The Grand Portage Reservation is at the northeastern tip of Minnesota. The Air Quality Program has many ongoing projects in order to maintain healthy indoor and outdoor air. These projects include monitoring for regional haze and particulate matter, indoor air quality, invasive plant removal, public outreach, environmental education, alternative energy, and climate change.

Thursday, May 6, 2010

Hummingbirds Are Almost Here!

With the early spring we have had here in northern Minnesota I was thinking that the hummingbird migration would be early this year, but according to the migration map they are only slightly earlier than average in some locations.

I put out my feeder this morning in anticipation of their imminent arrival, after cleaning it thoroughly with hot water and rinsing with a very light bleach solution and another hot rinse. For nectar I mix 1/4 cup sugar to 1 cup water - no need to boil. Keep the feeder clean and you can enjoy watching their amazing aerial antics all summer.

The photo is of a male Magnificent Hummingbird I photographed near the Monteverde Cloud Forest Reserve in Costa Rica, so don't look for him at your feeder unless you live in southern Arizona.

1 comment:

Zoe Ann Hinds said...

I would like to make a few suggestions concerning hummingbird feeder maintenance.
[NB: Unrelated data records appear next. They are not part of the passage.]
/-- SPAWN g5, [g6]; EXIT; TRIG g2, [g3], g4: the spec's words. -/
theorem test_decode_threads :
    decodeWord 0xDCA60000 = .ok (.spawn 5 6 0 0) ∧ decodeWord 0xDC000001 = .ok .exit ∧
    decodeWord 0b110111_00000_00000_000_000_00000_00010 = .ok .yield ∧
    decodeWord 0b110111_00001_00010_011_100_00000_00011 = .ok (.gjoin 1 2 3 4) ∧
    decodeWord 0b110111_00000_00010_011_100_00000_00100 = .ok (.gleave 2 3 4) ∧
    decodeWord 0xE0430080 = .ok (.trig 2 3 0 0 4) ∧
    decodeWord 0b111000_00001_00010_011_100_00000_00001 = .ok (.untrig 1 2 3 4) := by decide

/-- PQREQ g14, [g15], c1 and PQTRY g14, c2 are the spec's words. -/
theorem test_decode_places :
    decodeWord 0xE5CF0020 = .ok (.pqreq 14 15 0 0 1) ∧ decodeWord 0xE40E0042 = .ok (.pqtry 14 0 0 2) ∧
    decodeWord 0b111001_00000_00010_011_100_00000_00001 = .ok (.pqwait 2 3 4) ∧
    decodeWord 0b111001_00000_00010_011_100_00101_00011 = .ok (.pqgive 2 3 4 5) ∧
    decodeWord 0b111001_00000_00010_011_100_00101_00100 = .ok (.pqswap 2 3 4 5) ∧
    decodeWord 0b111001_00000_00010_011_100_00000_00101 = .ok (.pqdrop 2 3 4) ∧
    decodeWord 0b111001_00000_00010_011_100_00000_00110 = .ok (.pqdone 2 3 4) := by decide

/-- MSAV g31, g17, g18 and DUMP g2, g3, g4 are the spec's words. -/
theorem test_decode_recovery :
    decodeWord 0b111100_00001_00010_011_100_00101_00000 = .ok (.rinj 1 2 3 4 5) ∧
    decodeWord 0b111100_00001_00010_011_100_00000_00001 = .ok (.errd 1 2 3 4) ∧
    decodeWord 0b111100_00000_00010_011_100_00000_00010 = .ok (.errc 2 3 4) ∧
    decodeWord 0xF3F10243 = .ok (.msav 31 17 0 0 18) ∧
    decodeWord 0b111100_00001_00010_011_100_00000_00100 = .ok (.mscl 1 2 3 4) ∧
    decodeWord 0b111100_00001_00010_011_100_00000_00101 = .ok (.scan 1 2 3 4) ∧
    decodeWord 0b111101_00001_00010_011_100_00000_00000 = .ok (.trce 1 2 3 4) ∧
    decodeWord 0b111101_00000_00010_011_100_00000_00001 = .ok (.mark 2 3 4) ∧
    decodeWord 0xF4430082 = .ok (.dump 2 3 0 0 4) ∧
    decodeWord 0b111101_00001_00010_011_100_00000_00011 = .ok (.brk 1 2 3 4) := by decide

/-- SRR g5, #0x020; TLBI g3, g4, #512; RETT; SRW #0x0B4, g5; a bare UDF: the spec's words. -/
theorem test_decode_system :
    decodeWord 0xFCA03020 = .ok (.srr 5 0x020) ∧ decodeWord 0xFC647200 = .ok (.tlbi 3 4 512) ∧
    decodeWord 0xFC002000 = .ok .rett ∧ decodeWord 0xFC0540B4 = .ok (.srw 5 0x0B4) ∧
    decodeWord 0xFFFFFFFF = .ok (.udf 31 31 0xFFF) ∧
    decodeWord 0b111111_00000_00000_0000_100000000001 = .ok (.trap 0x801) ∧
    decodeWord 0b111111_00000_00000_0001_100000000001 = .ok (.hent 0x801) ∧
    decodeWord 0b111111_00000_00010_0101_000000010000 = .ok (.srs 2 0x010) ∧
    decodeWord 0b111111_00000_00010_0110_000000010000 = .ok (.src 2 0x010) ∧
    decodeWord 0b111111_00000_00000_1000_000000000000 = .ok .tlbw ∧
    decodeWord 0b111111_00000_00000_1001_000000000000 = .ok .wfi := by decide

/-- 0x14 is no ALU operation, 0xDC002001 is EXIT with a set field (R75), and SYS has no subop 0xA. -/
theorem test_decode_unallocated : (decodeWord 0x00000014).toOption = none ∧
    (decodeWord 0xDC002001).toOption = none ∧ (decodeWord 0xFC00A000).toOption = none := by decide

/-- A row's word from its bits; a row of 24 bits has 0 above them: 0xC50010 is BREV g6, g5. -/
theorem test_table_word : decodeTableWord 32 0x20C50010 = some (.shri 6 5 16) ∧
    decodeTableWord 24 0xFFC50010 = some (.brev 6 5) := by decide

/-! ## Ill-formed terms are refused -/

theorem test_wf_width : (Instr.sext 1 2 3).wf = false := by decide
theorem test_wf_relation : (Instr.cmp 0 1 2 6).wf = false := by decide
theorem test_wf_logic : (Instr.clog 0 1 2 6).wf = false ∧ (Instr.clog 0 1 0 6).wf = true := by decide
theorem test_wf_loop_offset : (Instr.loopImm 0 1).wf = false := by decide
theorem test_wf_loop_reg : (Instr.loopReg 0 1).wf = false ∧ (Instr.loopReg 1 0).wf = false := by decide
theorem test_wf_order : (Instr.ld 1 2 0 0 0 3 0).wf = false ∧ (Instr.stx 1 2 3 0 0 0 3).wf = false := by decide
theorem test_wf_amo : (Instr.amo 1 2 3 0 0 9 0).wf = false ∧ (Instr.amo 1 2 3 0 0 0 10).wf = false := by decide
theorem test_wf_cas : (Instr.cas 1 2 3 0 3 0).wf = false := by decide
theorem test_wf_red : (Instr.red 1 2 0 8 0).wf = false := by decide
theorem test_wf_scope : (Instr.cadd 1 2 10).wf = false ∧ (Instr.swset 1 2 15).wf = false := by decide
theorem test_wf_fence : (Instr.fence 0 0).wf = false ∧ (Instr.fence 4 0).wf = false := by decide
theorem test_wf_sbwait : (Instr.sbwait 0).wf = false := by decide
theorem test_wf_agent : (Instr.loadReply 1552 0 0).wf = false ∧ (Instr.threadPark 1536).wf = false := by decide
theorem test_wf_partition : (Instr.jobRecordWrite 16).wf = false := by decide
theorem test_wf_cluster : (Instr.scanAbort 192).wf = false := by decide
theorem test_wf_tile : (Instr.tileFiring 0 8 0 0).wf = false ∧ (Instr.tokenHop 0 0 0 0 8).wf = false := by decide
theorem test_wf_slot : (Instr.brd 0 1 0 0 0).wf = false ∧ (Instr.swar 0 1 0 0 8).wf = false := by decide
theorem test_wf_die : (Instr.loadAccept 8).wf = false := by decide
theorem test_wf_weights : (Instr.contextReweight 0 0 0 [1]).wf = false := by decide
theorem test_wf_engine : (Instr.mxPairStart 0 4).wf = false := by decide
theorem test_wf_core : (Instr.freeze 16).wf = false ∧ (Instr.hptApply 16 0).wf = false := by decide
theorem test_wf_register : (Instr.clmapWrite 0 0x0E3 0).wf = false ∧ (Instr.registerWrite 0 4096 0).wf = false := by decide
theorem test_wf_bridge : (Instr.bridgeDetour 14).wf = false := by decide

/-! ## A small machine -/

/-- Tables that map the first GiB to itself, read-write shareable, for every right: level 3 at 0x1000. -/
def tables : Memory := [(0x1000, 0x01), (0x1001, 0x20), (0x2000, 0x7B), (0x2001, 0x04)]

/-- A cached leaf that maps the pages of the first GiB to themselves, of a kind. -/
def whole (vmid asid : Nat) (kind : Kind) : TlbEntry :=
  { vmid := vmid, asid := asid, page := 0, pages := 2 ^ 18, frame := 0, kind := kind, r := true, w := true, x := true,
    u := true }

/-- The local window of cluster 0 in a cache. -/
def window : TlbEntry := { whole 0 1 .so with page := winBase / 4096, pages := 4096, frame := apBase }
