-- ==== Sys2Proof/Machine/Flags.lean ====
section
/-! DEFINITION. The event flags, the counters and the alert outputs of the report unit (R176 to R181). -/

namespace Sys2Proof.Machine

/-- The names of the fourteen event flags (R176). -/
inductive Flag where
  | jam
  | lostParcel
  | lateConflict
  | ordinalClash
  | lineFault
  | trayTiming
  | configFault
  | configClamped
  | pendingOverflow
  | scanOverrun
  | orderClash
  | launchTiming
  | laxPeer
  | remove
  deriving DecidableEq, Repr

/-- The flags in the order of R176, JAM first. -/
def flagOrder : List Flag :=
  [.jam, .lostParcel, .lateConflict, .ordinalClash, .lineFault, .trayTiming, .configFault,
   .configClamped, .pendingOverflow, .scanOverrun, .orderClash, .launchTiming, .laxPeer, .remove]

/-- A flag's place in the order of R176. -/
def Flag.place : Flag → Nat
  | .jam => 0
  | .lostParcel => 1
  | .lateConflict => 2
  | .ordinalClash => 3
  | .lineFault => 4
  | .trayTiming => 5
  | .configFault => 6
  | .configClamped => 7
  | .pendingOverflow => 8
  | .scanOverrun => 9
  | .orderClash => 10
  | .launchTiming => 11
  | .laxPeer => 12
  | .remove => 13

/-- Whether a flag is set. -/
def EventFlags.get (e : EventFlags) : Flag → Bool
  | .jam => e.jam
  | .lostParcel => e.lostParcel
  | .lateConflict => e.lateConflict
  | .ordinalClash => e.ordinalClash
  | .lineFault => e.lineFault
  | .trayTiming => e.trayTiming
  | .configFault => e.configFault
  | .configClamped => e.configClamped
  | .pendingOverflow => e.pendingOverflow
  | .scanOverrun => e.scanOverrun
  | .orderClash => e.orderClash
  | .launchTiming => e.launchTiming
  | .laxPeer => e.laxPeer
  | .remove => e.remove

/-- The flags with one of them put to a value. -/
def EventFlags.put (e : EventFlags) (f : Flag) (b : Bool) : EventFlags :=
  match f with
  | .jam => { e with jam := b }
  | .lostParcel => { e with lostParcel := b }
  | .lateConflict => { e with lateConflict := b }
  | .ordinalClash => { e with ordinalClash := b }
  | .lineFault => { e with lineFault := b }
  | .trayTiming => { e with trayTiming := b }
  | .configFault => { e with configFault := b }
  | .configClamped => { e with configClamped := b }
  | .pendingOverflow => { e with pendingOverflow := b }
  | .scanOverrun => { e with scanOverrun := b }
  | .orderClash => { e with orderClash := b }
  | .launchTiming => { e with launchTiming := b }
  | .laxPeer => { e with laxPeer := b }
  | .remove => { e with remove := b }

/-- The flags that are set and satisfy `p`. -/
def EventFlags.keep (e : EventFlags) (p : Flag → Bool) : EventFlags where
  jam := e.jam && p .jam
  lostParcel := e.lostParcel && p .lostParcel
  lateConflict := e.lateConflict && p .lateConflict
  ordinalClash := e.ordinalClash && p .ordinalClash
  lineFault := e.lineFault && p .lineFault
  trayTiming := e.trayTiming && p .trayTiming
  configFault := e.configFault && p .configFault
  configClamped := e.configClamped && p .configClamped
  pendingOverflow := e.pendingOverflow && p .pendingOverflow
  scanOverrun := e.scanOverrun && p .scanOverrun
  orderClash := e.orderClash && p .orderClash
  launchTiming := e.launchTiming && p .launchTiming
  laxPeer := e.laxPeer && p .laxPeer
  remove := e.remove && p .remove

/-- The names of the eighteen counters (R178). -/
inductive Counter where
  | inductions
  | rejects
  | withdrawals
  | abandons
  | noiseBlocks
  | badScans
  | orphanScans
  | scanOverruns
  | noReads
  | frameErrors
  | lateNotices
  | pendingOverflows
  | orderClashes
  | lapses
  | holdsPlaced
  | timingFaults
  | homeMismatches
  | launchWarnings
  deriving DecidableEq, Repr

/-- The value of a counter. -/
def Counters.get (c : Counters) : Counter → Nat
  | .inductions => c.inductions
  | .rejects => c.rejects
  | .withdrawals => c.withdrawals
  | .abandons => c.abandons
  | .noiseBlocks => c.noiseBlocks
  | .badScans => c.badScans
  | .orphanScans => c.orphanScans
  | .scanOverruns => c.scanOverruns
  | .noReads => c.noReads
  | .frameErrors => c.frameErrors
  | .lateNotices => c.lateNotices
  | .pendingOverflows => c.pendingOverflows
  | .orderClashes => c.orderClashes
  | .lapses => c.lapses
  | .holdsPlaced => c.holdsPlaced
  | .timingFaults => c.timingFaults
  | .homeMismatches => c.homeMismatches
  | .launchWarnings => c.launchWarnings

/-- One more, staying at 65535 (R178). -/
def bump (n : Nat) : Nat := min (n + 1) Config.counterMax

/-- The counters with one of them raised by 1 (R178). -/
def Counters.raise (c : Counters) : Counter → Counters
  | .inductions => { c with inductions := bump c.inductions }
  | .rejects => { c with rejects := bump c.rejects }
  | .withdrawals => { c with withdrawals := bump c.withdrawals }
  | .abandons => { c with abandons := bump c.abandons }
  | .noiseBlocks => { c with noiseBlocks := bump c.noiseBlocks }
  | .badScans => { c with badScans := bump c.badScans }
  | .orphanScans => { c with orphanScans := bump c.orphanScans }
  | .scanOverruns => { c with scanOverruns := bump c.scanOverruns }
  | .noReads => { c with noReads := bump c.noReads }
  | .frameErrors => { c with frameErrors := bump c.frameErrors }
  | .lateNotices => { c with lateNotices := bump c.lateNotices }
  | .pendingOverflows => { c with pendingOverflows := bump c.pendingOverflows }
  | .orderClashes => { c with orderClashes := bump c.orderClashes }
  | .lapses => { c with lapses := bump c.lapses }
  | .holdsPlaced => { c with holdsPlaced := bump c.holdsPlaced }
  | .timingFaults => { c with timingFaults := bump c.timingFaults }
  | .homeMismatches => { c with homeMismatches := bump c.homeMismatches }
  | .launchWarnings => { c with launchWarnings := bump c.launchWarnings }

/-- The counters of a group, in the order of R178. -/
def counterGroup : Nat → List Counter
  | 0 => [.inductions, .rejects, .withdrawals, .abandons, .noiseBlocks]
  | 1 => [.badScans, .orphanScans, .scanOverruns, .noReads]
  | 2 => [.frameErrors, .lateNotices, .pendingOverflows]
  | 3 => [.orderClashes, .lapses, .holdsPlaced]
  | _ => [.timingFaults, .homeMismatches, .launchWarnings]

/-- A block reports an occurrence: its flag is set (R176). -/
def setFlag (f : Flag) (s : State) : State :=
  s.withReport { s.report with flags := s.report.flags.put f true }

/-- A flag is cleared (R177). -/
def clearFlag (f : Flag) (s : State) : State :=
  s.withReport { s.report with flags := s.report.flags.put f false }

/-- A counter is raised by 1 (R178). -/
def raise (c : Counter) (s : State) : State :=
  s.withReport { s.report with counters := s.report.counters.raise c }

/-- Whether a Rejected record rests at the stage eye, which the scan binder reports (R34). -/
def rejectedAtStage (s : State) : Bool :=
  s.lane.queue.any (fun r => r.phase == .rejected && r.zone == .stage && r.atStage)

/-- Whether a flag's cause stands (R176, last column). -/
def causeStands (s : State) : Flag → Bool
  | .lineFault => s.line.faulted
  | .configFault => true
  | .laxPeer => s.share.peers.any (fun p => p.presence == .lax)
  | .remove => rejectedAtStage s
  | _ => false

/-- Every flag whose cause no longer stands is cleared (R177). -/
def clearFlags (s : State) : State :=
  s.withReport { s.report with flags := s.report.flags.keep (causeStands s) }

/-- Whether an alert output is asserted (R181): a flag mapped to it is set. -/
def alertOutput (s : State) (output : Fin 4) : Bool :=
  flagOrder.any (fun f => s.report.flags.get f && s.report.alerts.getD f.place none == some output)

end Sys2Proof.Machine
end

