-- ==== Sys2Proof/Machine/Share.lean ====
section
/-! DEFINITION. The share unit (R98 to R120) and the pace interval (R144 to R146): the peer table, the epoch
boundary, the decision tray, holds, lapses and downstream claims. -/

namespace Sys2Proof.Machine

/-! ## The peer table (R98 to R101) -/

/-- An ordinal's entry of the peer table, changed by `f`. -/
def updatePeer (k : LaneOrdinal) (f : Peer → Peer) (s : State) : State :=
  s.withShare { s.share with peers := s.share.peers.modify k f }

/-- Whether merge offset m is before this station's merge offset o (R100). -/
def offsetBefore (trays o m : Nat) : Bool :=
  let d := traySub trays o m
  1 ≤ d && d ≤ trays / 2

/-- Whether a DEMAND's sender and merge offset contradict the order of the bank (R100). -/
def orderClashes (c : Settings) (k : LaneOrdinal) (m : Nat) : Bool :=
  (k < c.ordinal && !offsetBefore c.trays c.offset m) ||
    (c.ordinal < k && offsetBefore c.trays c.offset m)

/-- A peer entry after an accepted DEMAND (R99). -/
def Peer.accept (trays : Nat) (d : DemandReport) (p : Peer) : Peer where
  presence := match p.presence with
    | .absent | .active => .active
    | .lax => .lax
  laneClass := d.laneClass
  offset := some (d.offset % trays)
  backlog := min d.backlog 4
  starve := d.starve
  running := d.running
  age := 0
  lapses := match p.presence with
    | .absent => 0
    | .active | .lax => p.lapses

/-- The share unit takes a DEMAND from ordinal k (R99, R100). -/
def takeDemand (k : LaneOrdinal) (d : DemandReport) (s : State) : State :=
  if orderClashes s.cfg k d.offset then
    setFlag .orderClash
      (raise .orderClashes (updatePeer k (fun p => { p with presence := .absent, offset := none }) s))
  else updatePeer k (Peer.accept s.cfg.trays d) s

/-- A peer entry after an epoch boundary (R101). -/
def Peer.grow (p : Peer) : Peer :=
  match p.presence with
  | .absent => p
  | .active | .lax =>
    if p.age + 1 < Config.peerAgeMax then { p with age := p.age + 1 }
    else { p with age := Config.peerAgeMax, presence := .absent }

/-- The peer table is aged (R101). -/
def agePeers (s : State) : State := s.withShare { s.share with peers := s.share.peers.map Peer.grow }

/-! ## The share (R105) -/

/-- What a peer adds to the downstream weight (R105). -/
def Peer.weight (p : Peer) : Nat :=
  if p.presence == .active && p.running then p.backlog * p.laneClass.weight else 0

/-- The downstream weight Dw: peers of a higher ordinal (R105). -/
def downstreamWeight (s : State) : Nat := ((s.share.peers.drop (s.cfg.ordinal + 1)).map Peer.weight).sum

/-- The share s for own weight w and downstream weight Dw (R105). -/
def shareOf (floor w dw : Nat) : Nat :=
  if w == 0 then 0 else min 16 (max floor (divUp (16 * w) (w + dw)))

/-- The share that a recomputation gives (R105). -/
def nextShare (s : State) : Nat :=
  shareOf s.cfg.floorShare (backlog s * s.cfg.laneClass.weight) (downstreamWeight s)

/-! ## The pace interval (R144, R145) -/

/-- The raw interval, ms, where there is one (R144). -/
def rawInterval (p : Option Ticks) (share free : Nat) : Option Nat :=
  match p with
  | none => none
  | some p => if share * free == 0 then none else some (divHalfUp (p * 128) (share * free * Config.ticksPerMs))

/-- The effective interval I, ms (R145). -/
def effectiveInterval (c : Settings) (raw : Option Nat) (limit : Nat) : Nat :=
  let clamped := min c.intervalMax (max c.intervalMin (raw.getD c.intervalMax))
  if limit == 0 then clamped else max clamped (divUp 60000 limit)

/-! ## The epoch boundary (R103, R146, R179) -/

/-- The share unit takes the new s and F (R103, R105, R106). -/
def recomputeShare (s : State) : State :=
  s.withShare { s.share with
    share := nextShare s
    lastFree := s.share.freeCount
    freeCount := 0 }

/-- The pace unit computes I (R146). -/
def recomputeInterval (s : State) : State :=
  s.withPace { s.pace with
    interval := effectiveInterval s.cfg (rawInterval (period s) s.share.share s.share.lastFree) s.pace.limit }

/-- The STAT interval count takes an epoch boundary (R179). -/
def statInterval (s : State) : State :=
  if s.report.statCount + 1 < Config.statBoundaries then
    s.withReport { s.report with statCount := s.report.statCount + 1 }
  else offerStat (s.withReport { s.report with statCount := 0 })

/-- The work of an epoch boundary (R103, R126, R146, R179). -/
def epochBoundary (s : State) : State :=
  statInterval (recomputeInterval (recomputeHorizon (recomputeShare (agePeers (request .demand s)))))

/-- Whether the next tray edge event is an epoch boundary (R102). -/
def boundaryNext (s : State) : Bool := s.share.epochCount + 1 == Config.epochLength

/-- The epoch count takes a tray edge event, with the boundary's work where it ends the epoch (R102). -/
def epochEvent (s : State) : State :=
  if boundaryNext s then epochBoundary (s.withShare { s.share with epochCount := 0 })
  else s.withShare { s.share with epochCount := s.share.epochCount + 1 }

/-- The trays that a growth of H from h0 jumps have their decided flags set (R108). -/
def passOver (e h0 : Nat) (s : State) : State :=
  (List.range (s.launch.horizon - h0)).foldl
    (fun s i => setDecided (trayAdd s.cfg.trays e (h0 + i)) s) s

/-! ## Holds (R112 to R115) -/

/-- Whether a peer is an eligible target, apart from its ordinal (R113). -/
def Peer.eligible (threshold : Nat) (p : Peer) : Bool :=
  p.presence == .active && p.running && threshold ≤ p.starve

/-- Whether ordinal k is an eligible target (R113). -/
def eligible (s : State) (k : LaneOrdinal) : Bool :=
  s.cfg.ordinal < k && k < Config.stations && (peerOf s k).eligible s.cfg.starveThreshold

/-- Whether ordinal k is an eligible peer of a class. -/
def eligibleClass (s : State) (c : LaneClass) (k : LaneOrdinal) : Bool :=
  eligible s k && (peerOf s k).laneClass == c

/-- The first of n cyclic positions after `pointer` that is taken (R114). -/
def firstAfter (n pointer : Nat) (taken : Nat → Bool) : Option Nat :=
  ((List.range n).map (fun i => (pointer + 1 + i) % n)).find? taken

/-- Whether a position of the upper rotation is taken (R114). -/
def upperTaken (s : State) (position : Nat) : Bool :=
  if position == 15 then (List.range Config.stations).any (eligibleClass s .standard)
  else eligibleClass s .express position

/-- A choice of the hold rotation: the upper position, and the target (R114). -/
structure Choice where
  position : Nat
  target   : LaneOrdinal
  deriving DecidableEq, Repr

/-- The target that the rotation picks, where one is eligible (R114). -/
def chooseTarget (s : State) : Option Choice :=
  match firstAfter 16 s.share.upper (upperTaken s) with
  | none => none
  | some p =>
    if p == 15 then
      (firstAfter 15 s.share.lower (eligibleClass s .standard)).map (fun k => ⟨15, k⟩)
    else some ⟨p, p⟩

/-- The expiry count of a hold on tray t for target j (R115). -/
def expiryOf (s : State) (t : Tray) (j : LaneOrdinal) : Tray :=
  trayAdd s.cfg.trays t (traySub s.cfg.trays ((peerOf s j).offset.getD 0) s.cfg.offset + 2)

/-- A HOLD is placed on tray t (R114, R115). -/
def placeHold (t : Tray) (c : Choice) (s : State) : State :=
  let x := expiryOf s t c.target
  let s := enqueue (.hold t c.target) s
  let s := s.withShare { s.share with
    held := s.share.held ++ [⟨t, c.target, false, x⟩]
    upper := c.position
    lower := if c.position == 15 then c.target else s.share.lower }
  raise .holdsPlaced (setMark .heldByMe t s)

/-- A free decision tray is yielded, with a HOLD where R112 allows one. -/
def yieldTray (t : Tray) (s : State) : State :=
  if (entryOf s t).any (·.governing.isNone) && s.share.held.length < Config.heldRoom && holdAdmitted s then
    match chooseTarget s with
    | some c => placeHold t c s
    | none => s
  else s

/-! ## The decision (R109 to R111) -/

/-- The cost of a tray: 0 when it is held for this station, 16 otherwise (R110). -/
def costOf (s : State) (t : Tray) : Nat :=
  match (entryOf s t).bind (·.governing) with
  | some ⟨.hold _ target, _⟩ => if target == s.cfg.ordinal then 0 else Config.trayCost
  | some ⟨.claim _ _ _ _, _⟩ => Config.trayCost
  | none => Config.trayCost

/-- The cost of a claim (R110). -/
def claimCost (s : State) (t : Tray) (span : Span) : Nat :=
  ((claimTrays s.cfg.trays t span).map (costOf s)).sum

/-- Whether the share unit claims tray t for the ready parcel `r`: the conditions of R110 after the tray
itself has been found free. -/
def claims (s : State) (t : Tray) (r : Parcel) : Bool :=
  let span := r.span.getD .one
  (claimTrays s.cfg.trays t span).all (freeTray s) &&
    claimCost s t span ≤ s.share.credit && claimAdmitted s

/-- The claim is made and handed to the launch unit at count e (R110). -/
def makeClaim (e t : Tray) (r : Parcel) (s : State) : State :=
  let span := r.span.getD .one
  let cost := claimCost s t span
  let trays := claimTrays s.cfg.trays t span
  let s := s.withShare { s.share with credit := s.share.credit - cost, starve := 0 }
  let s := trays.foldl (fun s x => setDecided x (setMark .claimedByMe x s)) s
  commitClaim r e t span cost s

/-- The own starve count is raised (R111). -/
def raiseStarve (s : State) : State :=
  s.withShare { s.share with starve := min (s.share.starve + 1) Config.starveMax }

/-- The starve count at a free decision tray that is not claimed for the ready parcel: raised where a
span-2 parcel finds its second tray not free (R111). -/
def starveSecond (t : Tray) (r : Parcel) (s : State) : State :=
  if r.span == some .two && !freeTray s (trayAdd s.cfg.trays t 1) then raiseStarve s else s

/-- The decision for decision tray t at count e (R107, R109 to R112). -/
def decideTray (e t : Tray) (s : State) : State :=
  let s := setDecided t s
  if freeTray s t then
    let s := addCredit s.share.share s
    match readyParcel s with
    | none => yieldTray t s
    | some r => if claims s t r then makeClaim e t r s else yieldTray t (starveSecond t r s)
  else
    match readyParcel s with
    | none => s
    | some _ => raiseStarve s

/-! ## Expiry, lapses and downstream claims (R116 to R118) -/

/-- A peer entry after a lapse (R118). -/
def Peer.lapse (p : Peer) : Peer :=
  let lapses := min (p.lapses + 1) Config.lapseMax
  { p with
    lapses := lapses
    presence := if p.presence == .active && lapses == Config.lapseMax then .lax else p.presence }

/-- A lapse is recorded against target j (R118). -/
def recordLapse (j : LaneOrdinal) (s : State) : State :=
  let before := (peerOf s j).presence
  let s := raise .lapses (updatePeer j Peer.lapse s)
  if before == .active && (peerOf s j).presence == .lax then setFlag .laxPeer s else s

/-- Every placed-hold entry whose expiry count is the new count leaves, with a lapse where its frame was
sent (R118). -/
def expireHolds (e : Tray) (s : State) : State :=
  let out := s.share.held.filter (fun h => h.expiry == e && h.sent)
  let s := s.withShare { s.share with held := s.share.held.filter (fun h => h.expiry != e) }
  out.foldl (fun s h => recordLapse h.target s) s

/-- The share unit takes a downstream CLAIM from j of the trays `ts` (R117). -/
def takeDownstreamClaim (j : LaneOrdinal) (ts : List Tray) (s : State) : State :=
  let matched := s.share.held.any (fun h => h.target == j && ts.contains h.tray)
  let s := s.withShare { s.share with
    held := s.share.held.filter (fun h => !(h.target == j && ts.contains h.tray)) }
  let s := if matched then updatePeer j (fun p => { p with lapses := 0 }) s else s
  if (peerOf s j).presence == .lax then
    updatePeer j (fun p => { p with presence := .active, lapses := 0 }) s
  else s

/-- The placed-hold entry of a HOLD frame that has completed is sent (R116). -/
def markHoldSent (t : Tray) (s : State) : State :=
  s.withShare { s.share with
    held := s.share.held.map (fun h => if h.tray == t then { h with sent := true } else h) }

/-! ## The share unit's tray edge event (R107) -/

/-- The free-tray question of R106. -/
def countFree (t : Tray) (s : State) : State :=
  if freeTray s t then
    s.withShare { s.share with freeCount := min (s.share.freeCount + 1) Config.epochLength }
  else s

/-- Whether a decision is taken on tray t: the station was Running when the share unit took the event,
Locked, H at most W − 1, and the tray's entry not yet decided (R107). -/
def decisionDue (wasRunning : Bool) (s : State) (t : Tray) : Bool :=
  wasRunning && s.tracker.tracking == .locked && s.launch.horizon ≤ s.cfg.window - 1 &&
    (entryOf s t).any (fun e => !e.decided)

/-- The share unit takes a tray edge event (R107): in Filling and Locked the expiries, the epoch, the
trays passed over, and in Locked the free-tray question and the decision; in Unsynced the epoch alone
(R48). -/
def shareEvent (s : State) : State :=
  match s.tracker.count with
  | none => epochEvent s
  | some e =>
    let h0 := s.launch.horizon
    let wasRunning := s.station.mode == .running
    let s := passOver e h0 (epochEvent (expireHolds e s))
    if s.tracker.tracking == .locked then
      let t := trayAdd s.cfg.trays e s.launch.horizon
      let s := countFree t s
      if decisionDue wasRunning s t then decideTray e t s else s
    else s

end Sys2Proof.Machine
end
It is my hope that people will find them to be quite useful and informative.

If you choose to make your own homemade nectar solution, I would suggest that you bring this solution to a boil for 1 1/2 to two minutes. This will ensure that the sugar is completely dissolved. Then let the nectar solution cool down before filling your feeders. You now have a mixture much more similar to that of the flower nectar.

Nectar solutions should be changed frequently, every three days or so, because hot weather can cause rapid bacterial growth. This will cause the nectar solution to spoil and then harm the hummingbirds if they were to feed on it.

It is not necessary to add food coloring, especially if the feeder has a red blossom at the feeding point.

Although there is a great deal of debate on this issuer, red food coloring is thought to be unhealthy for hummingbirds. Why risk harming the hummingbirds when the red food coloring isn't absolutely necessary to attract the hummingbirds?

Honey should not be used to feed hummingbirds because it attracts bees and favors the growth of a black fungus that causes a fatal liver and tongue disease in hummingbirds.